Tokyo engineers work on below-ground pipes and electric lines in 2016. More than a decade ago, the local government invested in big data as a strategy for cutting down on water leakage. The programme has since become a global model. (JIrat Teparaksa/Shutterstock)
At times there can be outright dangers from imposing broad data sets on a community. For example, Yale analysis found that when informal settlements and the energy they surreptitiously use are publicly mapped, these already vulnerable populations can be exposed to state backlash. Understanding where such missteps might occur requires collaboration with those on the ground and forethought as to how open data might negatively impact sensitive communities.
To protect against this, community-based engagement can keep data local and tailor recommendations to address a community’s unique challenges. Such an arrangement provides settlements with the authority to control the flow of information and design solutions that can address needs and political realities of their particular locale.
Still, it is difficult to extrapolate the community-based approach to a global scale. Perhaps more importantly, organizations that are trying to make this leap obfuscate the very real benefits that are gained through the community engagement process by keeping such methods local.
Most NGOs — and the cities with which they work — approach problem-solving strategically.
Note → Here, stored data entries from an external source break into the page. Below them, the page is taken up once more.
-- ==== Sys2Proof/Laws/Reports.lean ====
section
/-! SUPPORT. What a correct report does before it is delivered, and what the shared operations below it do: the error
count, the re-evaluation, the paper. -/

set_option Elab.async false

namespace Sys2Proof.Machine

/-! ### The timer of the outstanding command (R69, R88) -/

/-- The timer never falls. -/
theorem le_later_elapsed (o : Outstanding) (passed : Nat) : o.elapsed ≤ (o.later passed).elapsed := Nat.le_add_right _ _

/-- The timer does not pass the command's timeout. -/
theorem later_elapsed_le (o : Outstanding) (passed : Nat) (h : o.elapsed ≤ o.command.timeout) :
    (o.later passed).elapsed ≤ o.command.timeout := by
  simp only [Outstanding.later]; omega

/-- What reading the timer can do: with no command outstanding nothing; otherwise the command's timer goes on, and one free
value is used up. -/
theorem readTimer_cases (s : State) :
    (s.engine.outstanding = none ∧ s.readTimer = s) ∨
      ∃ o, s.engine.outstanding = some o ∧ s.readTimer = { s with
        engine := { s.engine with outstanding := some (o.later (Config.secondsPassed s.freeReads)) },
        freeReads := s.freeReads + 1 } := by
  unfold State.readTimer
  cases h : s.engine.outstanding with
  | none => exact .inl ⟨rfl, rfl⟩
  | some o => exact .inr ⟨o, rfl, rfl⟩

/-! ### Pending categories -/

/-- A category that is raised is pending. -/
theorem raise_pending (s : State) (c : Category) : (s.raise c).notices.pending = s.notices.pending ||| c.mask := by
  have trigger (u : State) : u.trigger.notices.pending = u.notices.pending := by
    unfold State.trigger; split <;> rfl
  simp only [State.raise]
  split
  · rw [trigger]; rfl
  · rfl

theorem raiseIf_pending (s : State) (b : Bool) (c : Category) :
    (s.raiseIf b c).notices.pending = if b then s.notices.pending ||| c.mask else s.notices.pending := by
  unfold State.raiseIf
  split
  · exact raise_pending s c
  · rfl

/-! ### The re-evaluation (R17) -/

theorem reevaluate_orders (s : State) :
    s.reevaluate.orders = { s.orders with slots := Vector.ofFn fun i => s.reevaluatedSlot s.orders.slots[i] } := by
  unfold State.reevaluate
  exact (keeps_raiseIf _ _ _).at .orders

/-- The re-evaluation meets its specification. -/
theorem reevaluated_reevaluate (s : State) : Reevaluated s s.reevaluate := by
  have ho : s.holdReasons = s.reevaluate.holdReasons := by
    funext o
    have k := keeps_reevaluate s
    have km : s.reevaluate.media = s.media := k.at .media
    have ki : s.reevaluate.ink = s.ink := k.at .ink
    have kc : s.reevaluate.colour = s.colour := k.at .colour
    have ke : s.reevaluate.editions = s.editions := k.at .editions
    simp only [State.holdReasons, State.orderNeed, State.margins, State.orderSuspended, State.orderSet?,
      State.findEdition, km, ki, kc, ke]
  have he : s.evaluated = s.reevaluate.evaluated := by
    funext o; simp [State.evaluated, ho]
  have hs : s.reevaluatedSlot = s.reevaluate.reevaluatedSlot := by
    unfold State.reevaluatedSlot; rw [he]
  have hm : s.movesSlot = s.reevaluate.movesSlot := by
    unfold State.movesSlot; rw [he]
  refine ⟨by rw [← hs]; exact reevaluate_orders s, ?_⟩
  rw [← hm]
  exact raiseIf_pending _ _ _

/-! ### The error count (R72 class 3, R81, R82) -/

/-- Freeing the slot and forgiving one error, from a count that decides its state. -/
theorem forgiven_of_counted (s : State) (h : EngineCounted s) : Forgiven s s.freeSlot.forgiveError := by
  have off : stateOfCount (s.engine.errorCount - 1) ≠ .off := by
    have := h.1
    unfold stateOfCount
    split
    · simp
    · split
      · simp
      · split
        · simp
        · omega
  have bit : ∀ p : Byte, (p ||| Category.engine.mask) &&& 64#8 = 64#8 := by
    have e : Category.engine.mask = 64#8 := by decide
    rw [e]
    decide +kernel
  unfold Forgiven
  by_cases hr : s.engine.state.running = true
  · by_cases he : stateOfCount (s.engine.errorCount - 1) = s.engine.state
    · simp [State.freeSlot, State.forgiveError, State.setCount, State.setEngine, hr, he]
    · have e : s.freeSlot.forgiveError = (s.setEngine { s.engine with
          outstanding := none, errorCount := s.engine.errorCount - 1,
          state := stateOfCount (s.engine.errorCount - 1) }).raise .engine := by
        simp [State.freeSlot, State.forgiveError, State.setCount, State.setEngineState, State.setEngine, hr, he, off]
      rw [e]
      refine ⟨?_, fun _ => ?_⟩
      · rw [(keeps_raise _ .engine).at .engine]
        simp [State.setEngine, hr]
      · rw [raise_pending]
        exact bit _
  · simp [State.freeSlot, State.forgiveError, State.setEngine, hr]

end Sys2Proof.Machine
end

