theorem recoveryOn_answers (tag : Byte) (p : List Byte) (s : State) (h : Takes s) (hl : p.length = 1)
    (on : byteAt p 0 = 1) :
    ∃ t, exec (.autoRecoverySet tag p) s = .next t ∧ Replied s t 0x31 tag .ok [] ∧ NoticesKept s t ∧
      MarkedIf (s.engine.autoRecovery = false) s t ∧ Keeps ([.engine, .holder] ++ linkBlocks) s t ∧
      (s.engine.state = .off ∧ s.holder = .idle ∧ s.engine.outstanding = none →
        t.holder = .probing false ∧ t.engine = { s.engine with
          autoRecovery := true, probeRun := 0, nextTag := s.engine.nextTag + 1,
          outstanding := some { command := .probe, tag := s.engine.nextTag, party := .probing,
                                frame := frameBytes 0xA5 s.engine.nextTag [] } }) ∧
      (s.engine.state = .off ∧ s.holder = .idle ∧ s.engine.outstanding ≠ none →
        t.holder = .probing true ∧ t.engine = { s.engine with autoRecovery := true, probeRun := 0 }) ∧
      (s.engine.state ≠ .off ∨ s.holder ≠ .idle →
        t.holder = s.holder ∧ t.engine = { s.engine with autoRecovery := true }) := by
  have rule := takeAutoRecoverySet_on (s := s.countTaken) hl on
  generalize hv : s.countTaken.writeRecovery true = v at rule
  have written : Keeps [.engine, .store] s.countTaken v := hv ▸ keeps_writeRecovery _ _
  have engine : v.engine = { s.engine with autoRecovery := true } := hv ▸ writeRecovery_engine s.countTaken true
  have holder : v.holder = s.holder := written.at .holder
  have quiet : v.quiet = none := (written.at .quiet).trans h.2.1
  have differs : (true != s.engine.autoRecovery) = true ↔ s.engine.autoRecovery = false := by simp
  by_cases begins : s.engine.state = .off ∧ s.holder = .idle
  · obtain ⟨off, idle⟩ := begins
    rw [startProbing_begins ((congrArg EngineLink.state engine :).trans off) (holder.trans idle)] at rule
    by_cases free : s.engine.outstanding = none
    · rw [serveSlot_probes (s := v.setEngine { v.engine with probeRun := 0 }) quiet
        ((congrArg EngineLink.outstanding engine :).trans free)] at rule
      obtain ⟨t, ht, replied, notices, marked, keeps, holderT, engineT⟩ := autoRecoverySet_writes tag p s _ h true rule
        (hv ▸ ((((keeps_setEngine _ _).mono.then (keeps_setHolder _ _)).then (keeps_issue _ _ _)).then (keeps_setHolder _ _)))
      refine ⟨t, ht, replied, notices, marked.congr differs, keeps, fun _ => ⟨holderT, ?_⟩,
        fun busy => absurd free busy.2.2, fun other => absurd idle (other.resolve_left (not_not.2 off))⟩
      rw [engineT]
      simp only [State.setHolder_engine, State.issue, State.setEngine_engine, engine]
      rfl
    · rw [serveSlot_outstanding _ (by simp [engine, free])] at rule
      obtain ⟨t, ht, replied, notices, marked, keeps, holderT, engineT⟩ := autoRecoverySet_writes tag p s _ h true rule
        (hv ▸ ((keeps_setEngine _ _).mono.then (keeps_setHolder _ _)))
      refine ⟨t, ht, replied, notices, marked.congr differs, keeps, fun alone => absurd alone.2.2 free,
        fun _ => ⟨holderT, ?_⟩, fun other => absurd idle (other.resolve_left (not_not.2 off))⟩
      rw [engineT]
      simp only [State.setHolder_engine, State.setEngine_engine, engine]
  · rw [startProbing_otherwise (by rw [engine, holder]; tauto)] at rule
    obtain ⟨t, ht, replied, notices, marked, keeps, holderT, engineT⟩ := autoRecoverySet_writes tag p s _ h true rule
      (hv ▸ Keeps.refl _ _)
    exact ⟨t, ht, replied, notices, marked.congr differs, keeps, fun off => absurd ⟨off.1, off.2.1⟩ begins,
      fun off => absurd ⟨off.1, off.2.1⟩ begins, fun _ => ⟨holderT.trans holder, engineT.trans engine⟩⟩

theorem stopProbing_probing {s : State} {due : Bool} (h : s.holder = .probing due) : s.stopProbing =
    (s.setEngine { s.engine with
      probeRun := 0, outstanding := s.engine.outstanding.map fun o => { o with party := .ended } }).setHolder .idle := by
  unfold State.stopProbing
  rw [h]

theorem stopProbing_otherwise {s : State} (h : ∀ due, s.holder ≠ .probing due) : s.stopProbing = s := by
  unfold State.stopProbing
  cases holds : s.holder with
  | probing due => exact absurd holds (h due)
  | _ => rfl

theorem recoveryOff_answers (tag : Byte) (p : List Byte) (s : State) (h : Takes s) (hl : p.length = 1)
    (off : byteAt p 0 = 0) :
    ∃ t, exec (.autoRecoverySet tag p) s = .next t ∧ Replied s t 0x31 tag .ok [] ∧ NoticesKept s t ∧
      MarkedIf (s.engine.autoRecovery = true) s t ∧ Keeps ([.engine, .holder] ++ linkBlocks) s t ∧
      (∀ due, s.holder = .probing due → t.holder = .idle ∧ t.engine = { s.engine with
        autoRecovery := false, probeRun := 0,
        outstanding := s.engine.outstanding.map fun o => { o with party := .ended } }) ∧
      ((∀ due, s.holder ≠ .probing due) → t.holder = s.holder ∧ t.engine = { s.engine with autoRecovery := false }) := by
  have rule := takeAutoRecoverySet_off (s := s.countTaken) hl off
  generalize hv : s.countTaken.writeRecovery false = v at rule
  have written : Keeps [.engine, .store] s.countTaken v := hv ▸ keeps_writeRecovery _ _
  have engine : v.engine = { s.engine with autoRecovery := false } := hv ▸ writeRecovery_engine s.countTaken false
  have holder : v.holder = s.holder := written.at .holder
  have differs : (false != s.engine.autoRecovery) = true ↔ s.engine.autoRecovery = true := by simp
  by_cases probes : ∃ due, s.holder = .probing due
  · obtain ⟨due, holds⟩ := probes
    rw [stopProbing_probing (holder.trans holds)] at rule
    obtain ⟨t, ht, replied, notices, marked, keeps, holderT, engineT⟩ := autoRecoverySet_writes tag p s _ h false rule
      (hv ▸ (keeps_setEngine _ _).mono.then (keeps_setHolder _ _))
    refine ⟨t, ht, replied, notices, marked.congr differs, keeps, fun _ _ => ⟨holderT, ?_⟩,
      fun other => absurd holds (other due)⟩
    rw [engineT]
    simp only [State.setHolder_engine, State.setEngine_engine, engine]
  · have other : ∀ due, s.holder ≠ .probing due := fun due holds => probes ⟨due, holds⟩
    rw [stopProbing_otherwise (by rw [holder]; exact other)] at rule
    obtain ⟨t, ht, replied, notices, marked, keeps, holderT, engineT⟩ := autoRecoverySet_writes tag p s _ h false rule
      (hv ▸ Keeps.refl _ _)
    exact ⟨t, ht, replied, notices, marked.congr differs, keeps, fun due holds => absurd holds (other due),
      fun _ => ⟨holderT.trans holder, engineT.trans engine⟩⟩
Why, then, have many groups adopted an entirely different approach in their development and deployment of data tools?
Rather than assuming that producing a data set will result in desired outcomes, more work needs to be done to determine whether and how data can be linked to specific communities and policy processes to solve problems. We recommend that NGOs revisit their core assumptions regarding the use of big data to achieve the SDGs, give thought to the following issues and ask themselves a few key questions:
Leverage local data in the SDGs: Many cities are already collecting data, but its potential use often has little relevance in the international context of the SDGs. By engaging in targeted educational campaigns, shifts in data collection and measurement methodologies can allow local data to truly inform the global context. Question: How can NGOs better incorporate local data into their data products?
Incorporate politics into the solution: While data products are commonly thought of as apolitical, NGOs and the cities they work with must recognize that the inability to address environmental and social problems is not the result of a lack of data but rather a lack of political will. Question: How can NGOs invest in political solutions and campaigns rather than over-relying on “neutral” data products?
Unwrap the black box of data: Local leaders are in the best position to make decisions about how to improve their communities, but policymakers often are limited in their knowledge of how data and data products work. As a result, local leaders often rely on NGOs to create these products on their behalf. Question: How can NGOs ensure that decision-makers understand big data and data products, and use that information to craft policies?
Create bottom-up rather than top-down solutions: Rather than investing heavily in data products that can solve problems for cities across the world, invest in consulting services that can work with individual cities on specific problems they face, and develop data products to meet those challenges, with successful solutions adopted elsewhere as appropriate. Question: How can NGOs help governments reach people at the ground level to better understand and address their needs?
Karen C. Seto was involved in this project as faculty adviser.